(Data listing begins)

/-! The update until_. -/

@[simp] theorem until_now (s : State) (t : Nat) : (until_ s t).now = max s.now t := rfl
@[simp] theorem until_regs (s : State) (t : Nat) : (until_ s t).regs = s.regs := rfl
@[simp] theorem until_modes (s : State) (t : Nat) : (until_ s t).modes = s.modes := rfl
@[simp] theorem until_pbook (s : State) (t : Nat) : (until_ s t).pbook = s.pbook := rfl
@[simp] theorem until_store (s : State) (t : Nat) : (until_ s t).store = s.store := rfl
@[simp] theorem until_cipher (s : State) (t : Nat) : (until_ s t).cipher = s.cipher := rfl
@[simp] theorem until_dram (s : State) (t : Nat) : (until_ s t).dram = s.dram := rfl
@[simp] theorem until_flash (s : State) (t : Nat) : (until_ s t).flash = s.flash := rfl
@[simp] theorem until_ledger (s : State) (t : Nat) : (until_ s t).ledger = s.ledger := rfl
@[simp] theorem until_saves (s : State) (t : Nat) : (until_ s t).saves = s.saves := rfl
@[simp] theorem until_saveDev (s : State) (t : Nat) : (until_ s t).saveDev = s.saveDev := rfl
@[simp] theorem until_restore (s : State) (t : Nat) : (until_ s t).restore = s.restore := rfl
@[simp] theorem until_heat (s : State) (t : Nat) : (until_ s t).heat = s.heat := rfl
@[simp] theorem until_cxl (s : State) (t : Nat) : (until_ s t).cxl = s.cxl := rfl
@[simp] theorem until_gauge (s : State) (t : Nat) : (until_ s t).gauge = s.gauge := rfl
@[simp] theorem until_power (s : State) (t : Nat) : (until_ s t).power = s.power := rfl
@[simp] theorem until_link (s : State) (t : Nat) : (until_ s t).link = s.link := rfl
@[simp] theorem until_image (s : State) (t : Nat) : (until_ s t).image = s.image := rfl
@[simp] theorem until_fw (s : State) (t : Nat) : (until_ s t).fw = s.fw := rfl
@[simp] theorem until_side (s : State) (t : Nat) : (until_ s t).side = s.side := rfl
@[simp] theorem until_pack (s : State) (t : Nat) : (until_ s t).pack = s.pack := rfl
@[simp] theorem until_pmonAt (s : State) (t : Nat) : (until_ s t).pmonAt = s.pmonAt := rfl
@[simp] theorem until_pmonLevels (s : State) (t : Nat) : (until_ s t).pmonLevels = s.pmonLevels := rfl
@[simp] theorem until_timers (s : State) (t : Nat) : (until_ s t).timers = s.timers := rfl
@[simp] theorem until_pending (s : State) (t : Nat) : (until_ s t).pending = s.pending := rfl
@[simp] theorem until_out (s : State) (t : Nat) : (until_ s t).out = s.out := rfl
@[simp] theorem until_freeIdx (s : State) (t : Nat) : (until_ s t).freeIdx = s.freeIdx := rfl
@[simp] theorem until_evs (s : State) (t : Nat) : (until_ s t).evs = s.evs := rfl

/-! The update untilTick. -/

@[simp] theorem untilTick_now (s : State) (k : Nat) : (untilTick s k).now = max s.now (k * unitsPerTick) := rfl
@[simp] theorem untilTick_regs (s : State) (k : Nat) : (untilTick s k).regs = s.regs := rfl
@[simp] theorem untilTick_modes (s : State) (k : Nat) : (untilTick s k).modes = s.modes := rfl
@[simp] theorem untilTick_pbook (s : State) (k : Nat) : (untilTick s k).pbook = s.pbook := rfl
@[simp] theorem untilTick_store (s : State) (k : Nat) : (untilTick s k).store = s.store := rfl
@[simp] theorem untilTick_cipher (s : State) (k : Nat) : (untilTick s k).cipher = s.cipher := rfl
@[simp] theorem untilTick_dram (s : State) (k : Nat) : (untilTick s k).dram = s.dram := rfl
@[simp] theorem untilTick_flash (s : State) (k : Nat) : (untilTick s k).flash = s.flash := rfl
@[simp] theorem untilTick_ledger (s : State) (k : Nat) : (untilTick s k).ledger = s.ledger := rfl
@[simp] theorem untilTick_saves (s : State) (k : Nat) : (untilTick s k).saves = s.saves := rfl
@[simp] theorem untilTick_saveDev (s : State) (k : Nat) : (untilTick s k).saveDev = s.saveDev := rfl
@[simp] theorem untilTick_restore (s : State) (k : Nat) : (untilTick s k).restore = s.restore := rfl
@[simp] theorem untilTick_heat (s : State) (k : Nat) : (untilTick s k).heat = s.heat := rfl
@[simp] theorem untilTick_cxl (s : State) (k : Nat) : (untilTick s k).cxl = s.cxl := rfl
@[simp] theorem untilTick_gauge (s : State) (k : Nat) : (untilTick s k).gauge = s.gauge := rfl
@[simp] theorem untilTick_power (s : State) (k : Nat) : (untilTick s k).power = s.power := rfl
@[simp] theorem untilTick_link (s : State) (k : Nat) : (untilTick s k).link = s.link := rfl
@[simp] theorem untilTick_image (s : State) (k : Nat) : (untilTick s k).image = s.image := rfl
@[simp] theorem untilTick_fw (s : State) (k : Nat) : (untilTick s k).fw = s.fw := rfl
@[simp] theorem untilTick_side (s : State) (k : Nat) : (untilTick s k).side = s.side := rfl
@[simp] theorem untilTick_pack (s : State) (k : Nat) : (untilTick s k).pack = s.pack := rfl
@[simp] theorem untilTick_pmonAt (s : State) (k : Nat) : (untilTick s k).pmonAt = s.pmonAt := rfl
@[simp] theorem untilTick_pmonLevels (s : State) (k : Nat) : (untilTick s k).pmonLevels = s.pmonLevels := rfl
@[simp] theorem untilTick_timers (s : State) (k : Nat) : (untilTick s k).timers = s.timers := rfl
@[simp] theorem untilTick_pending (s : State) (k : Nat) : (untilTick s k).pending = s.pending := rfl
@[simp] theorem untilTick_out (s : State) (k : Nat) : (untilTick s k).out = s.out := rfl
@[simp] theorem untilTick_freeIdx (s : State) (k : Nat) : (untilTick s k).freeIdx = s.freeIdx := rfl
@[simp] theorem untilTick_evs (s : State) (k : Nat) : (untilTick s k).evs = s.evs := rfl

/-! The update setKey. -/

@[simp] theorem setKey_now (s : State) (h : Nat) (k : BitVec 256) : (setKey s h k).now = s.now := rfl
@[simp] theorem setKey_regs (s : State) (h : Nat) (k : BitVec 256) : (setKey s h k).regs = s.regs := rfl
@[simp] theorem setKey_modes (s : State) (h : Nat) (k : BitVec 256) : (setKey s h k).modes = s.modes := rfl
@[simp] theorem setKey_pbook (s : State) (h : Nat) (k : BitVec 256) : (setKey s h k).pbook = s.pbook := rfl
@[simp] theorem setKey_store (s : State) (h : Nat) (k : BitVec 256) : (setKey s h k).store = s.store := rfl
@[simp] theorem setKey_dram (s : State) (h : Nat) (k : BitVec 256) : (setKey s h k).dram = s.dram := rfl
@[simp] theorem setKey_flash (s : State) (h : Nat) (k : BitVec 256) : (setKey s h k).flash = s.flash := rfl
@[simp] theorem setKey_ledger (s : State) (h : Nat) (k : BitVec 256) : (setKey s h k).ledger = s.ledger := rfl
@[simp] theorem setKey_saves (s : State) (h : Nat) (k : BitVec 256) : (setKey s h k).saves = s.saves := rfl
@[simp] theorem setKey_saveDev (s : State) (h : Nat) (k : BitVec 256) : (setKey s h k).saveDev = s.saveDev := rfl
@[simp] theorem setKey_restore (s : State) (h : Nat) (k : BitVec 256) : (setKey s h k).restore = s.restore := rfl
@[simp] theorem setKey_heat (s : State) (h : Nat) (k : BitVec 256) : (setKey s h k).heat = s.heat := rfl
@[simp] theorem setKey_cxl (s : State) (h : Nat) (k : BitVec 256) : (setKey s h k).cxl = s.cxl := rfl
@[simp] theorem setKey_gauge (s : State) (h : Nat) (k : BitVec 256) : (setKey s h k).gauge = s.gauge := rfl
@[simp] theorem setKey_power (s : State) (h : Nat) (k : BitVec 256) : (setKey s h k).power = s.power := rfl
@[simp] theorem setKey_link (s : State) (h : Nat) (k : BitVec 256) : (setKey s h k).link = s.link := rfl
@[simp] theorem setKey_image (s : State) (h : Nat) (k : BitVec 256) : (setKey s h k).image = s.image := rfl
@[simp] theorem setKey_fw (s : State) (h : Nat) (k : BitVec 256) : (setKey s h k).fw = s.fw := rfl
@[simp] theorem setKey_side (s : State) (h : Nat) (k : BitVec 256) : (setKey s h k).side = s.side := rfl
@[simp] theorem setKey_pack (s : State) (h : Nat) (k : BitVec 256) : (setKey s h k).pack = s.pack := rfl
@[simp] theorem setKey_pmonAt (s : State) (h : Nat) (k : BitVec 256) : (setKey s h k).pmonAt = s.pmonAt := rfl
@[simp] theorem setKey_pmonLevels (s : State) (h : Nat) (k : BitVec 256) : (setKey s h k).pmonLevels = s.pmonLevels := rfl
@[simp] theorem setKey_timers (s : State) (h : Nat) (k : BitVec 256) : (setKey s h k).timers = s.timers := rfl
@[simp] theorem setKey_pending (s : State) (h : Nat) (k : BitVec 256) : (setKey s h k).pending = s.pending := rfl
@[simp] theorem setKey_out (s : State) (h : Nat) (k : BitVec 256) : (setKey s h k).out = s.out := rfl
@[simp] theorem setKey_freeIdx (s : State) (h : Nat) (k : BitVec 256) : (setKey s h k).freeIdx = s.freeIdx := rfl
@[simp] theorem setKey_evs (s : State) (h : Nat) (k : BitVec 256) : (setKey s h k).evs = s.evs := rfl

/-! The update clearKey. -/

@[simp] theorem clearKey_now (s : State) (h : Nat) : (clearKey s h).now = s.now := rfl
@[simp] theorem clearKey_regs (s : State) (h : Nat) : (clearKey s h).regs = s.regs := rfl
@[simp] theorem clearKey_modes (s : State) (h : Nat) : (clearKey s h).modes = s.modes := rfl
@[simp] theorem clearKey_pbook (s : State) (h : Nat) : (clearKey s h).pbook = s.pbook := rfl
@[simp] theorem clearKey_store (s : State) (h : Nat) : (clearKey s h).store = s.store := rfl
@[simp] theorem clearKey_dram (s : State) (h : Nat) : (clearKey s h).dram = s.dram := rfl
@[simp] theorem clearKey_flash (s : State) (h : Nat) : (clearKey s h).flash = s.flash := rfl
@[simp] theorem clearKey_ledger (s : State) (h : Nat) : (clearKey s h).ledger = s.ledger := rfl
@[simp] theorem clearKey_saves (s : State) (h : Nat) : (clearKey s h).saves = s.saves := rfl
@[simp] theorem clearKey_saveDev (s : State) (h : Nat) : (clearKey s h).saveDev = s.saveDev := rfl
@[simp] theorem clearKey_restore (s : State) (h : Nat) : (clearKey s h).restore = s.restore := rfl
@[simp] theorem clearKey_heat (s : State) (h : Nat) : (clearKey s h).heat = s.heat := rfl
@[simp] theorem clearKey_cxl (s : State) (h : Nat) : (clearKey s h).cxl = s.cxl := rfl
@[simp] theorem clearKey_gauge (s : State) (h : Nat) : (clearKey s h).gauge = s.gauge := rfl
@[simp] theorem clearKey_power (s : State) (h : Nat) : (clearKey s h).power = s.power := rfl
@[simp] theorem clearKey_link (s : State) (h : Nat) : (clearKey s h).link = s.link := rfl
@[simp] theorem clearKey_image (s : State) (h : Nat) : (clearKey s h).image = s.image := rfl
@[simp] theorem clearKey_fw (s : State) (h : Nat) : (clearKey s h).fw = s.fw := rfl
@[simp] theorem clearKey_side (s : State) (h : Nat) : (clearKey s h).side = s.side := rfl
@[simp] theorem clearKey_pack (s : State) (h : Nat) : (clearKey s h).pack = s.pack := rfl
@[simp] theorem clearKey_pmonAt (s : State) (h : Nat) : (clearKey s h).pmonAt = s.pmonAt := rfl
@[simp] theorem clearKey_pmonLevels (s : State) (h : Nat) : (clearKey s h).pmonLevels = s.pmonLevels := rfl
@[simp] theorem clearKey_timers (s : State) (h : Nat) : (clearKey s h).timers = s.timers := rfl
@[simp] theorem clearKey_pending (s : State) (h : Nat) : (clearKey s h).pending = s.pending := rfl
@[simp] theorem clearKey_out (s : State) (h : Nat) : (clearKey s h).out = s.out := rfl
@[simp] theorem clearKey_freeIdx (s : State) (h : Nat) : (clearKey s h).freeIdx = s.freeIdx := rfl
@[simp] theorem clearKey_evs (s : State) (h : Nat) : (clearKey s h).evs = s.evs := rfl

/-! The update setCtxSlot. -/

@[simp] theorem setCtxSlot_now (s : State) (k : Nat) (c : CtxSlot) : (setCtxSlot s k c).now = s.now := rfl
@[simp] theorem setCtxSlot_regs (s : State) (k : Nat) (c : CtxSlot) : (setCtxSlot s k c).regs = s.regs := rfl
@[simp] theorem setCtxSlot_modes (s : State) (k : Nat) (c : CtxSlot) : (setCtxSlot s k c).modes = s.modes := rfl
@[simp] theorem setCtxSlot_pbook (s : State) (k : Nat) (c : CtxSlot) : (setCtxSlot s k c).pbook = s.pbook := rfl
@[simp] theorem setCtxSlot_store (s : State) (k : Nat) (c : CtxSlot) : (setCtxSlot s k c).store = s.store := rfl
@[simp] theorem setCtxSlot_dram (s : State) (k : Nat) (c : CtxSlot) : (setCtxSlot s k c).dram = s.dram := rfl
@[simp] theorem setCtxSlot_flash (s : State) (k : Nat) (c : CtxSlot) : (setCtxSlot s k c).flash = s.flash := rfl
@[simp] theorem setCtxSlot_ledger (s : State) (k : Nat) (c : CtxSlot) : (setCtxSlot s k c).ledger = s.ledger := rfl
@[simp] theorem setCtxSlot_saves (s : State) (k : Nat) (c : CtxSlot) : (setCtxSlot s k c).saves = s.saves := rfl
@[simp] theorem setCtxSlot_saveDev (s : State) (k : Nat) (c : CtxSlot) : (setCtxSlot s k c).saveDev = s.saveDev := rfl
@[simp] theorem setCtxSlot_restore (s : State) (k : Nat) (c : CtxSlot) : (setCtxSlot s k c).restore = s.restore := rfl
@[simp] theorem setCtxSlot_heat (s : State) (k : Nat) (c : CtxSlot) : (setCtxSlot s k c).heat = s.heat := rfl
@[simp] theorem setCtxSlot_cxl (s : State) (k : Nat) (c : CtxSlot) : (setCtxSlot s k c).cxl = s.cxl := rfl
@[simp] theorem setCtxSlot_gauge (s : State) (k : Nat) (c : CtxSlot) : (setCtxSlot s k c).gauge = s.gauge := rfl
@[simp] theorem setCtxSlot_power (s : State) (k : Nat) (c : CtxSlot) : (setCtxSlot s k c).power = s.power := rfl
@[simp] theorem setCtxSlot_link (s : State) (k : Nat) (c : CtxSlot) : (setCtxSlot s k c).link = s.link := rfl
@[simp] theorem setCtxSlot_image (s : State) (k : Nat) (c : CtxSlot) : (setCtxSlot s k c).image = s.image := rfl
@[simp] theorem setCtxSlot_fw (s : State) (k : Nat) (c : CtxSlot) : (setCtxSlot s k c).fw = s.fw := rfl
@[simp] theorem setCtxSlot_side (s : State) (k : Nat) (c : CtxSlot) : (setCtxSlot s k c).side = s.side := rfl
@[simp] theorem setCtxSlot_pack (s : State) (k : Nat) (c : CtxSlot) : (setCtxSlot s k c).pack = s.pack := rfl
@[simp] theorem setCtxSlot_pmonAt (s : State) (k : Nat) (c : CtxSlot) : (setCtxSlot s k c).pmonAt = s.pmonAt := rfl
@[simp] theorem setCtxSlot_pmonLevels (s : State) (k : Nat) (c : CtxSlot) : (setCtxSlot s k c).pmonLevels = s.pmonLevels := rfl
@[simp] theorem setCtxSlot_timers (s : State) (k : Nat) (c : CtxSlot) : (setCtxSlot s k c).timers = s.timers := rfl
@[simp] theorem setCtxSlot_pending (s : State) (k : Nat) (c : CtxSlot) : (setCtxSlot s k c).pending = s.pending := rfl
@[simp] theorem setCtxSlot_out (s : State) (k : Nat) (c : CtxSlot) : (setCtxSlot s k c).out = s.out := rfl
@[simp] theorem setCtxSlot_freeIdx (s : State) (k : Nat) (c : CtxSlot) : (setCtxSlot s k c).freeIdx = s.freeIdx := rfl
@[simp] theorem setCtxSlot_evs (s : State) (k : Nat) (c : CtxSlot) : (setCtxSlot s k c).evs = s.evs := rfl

(Data listing ends)

What needs to be done: If a line of the records above holds the word "freeIdx", show it.

Response to this exercise:
@[simp] theorem until_freeIdx (s : State) (t : Nat) : (until_ s t).freeIdx = s.freeIdx := rfl
@[simp] theorem untilTick_freeIdx (s : State) (k : Nat) : (untilTick s k).freeIdx = s.freeIdx := rfl
@[simp] theorem setKey_freeIdx (s : State) (h : Nat) (k : BitVec 256) : (setKey s h k).freeIdx = s.freeIdx := rfl
@[simp] theorem clearKey_freeIdx (s : State) (h : Nat) : (clearKey s h).freeIdx = s.freeIdx := rfl
@[simp] theorem setCtxSlot_freeIdx (s : State) (k : Nat) (c : CtxSlot) : (setCtxSlot s k c).freeIdx = s.freeIdx := rfl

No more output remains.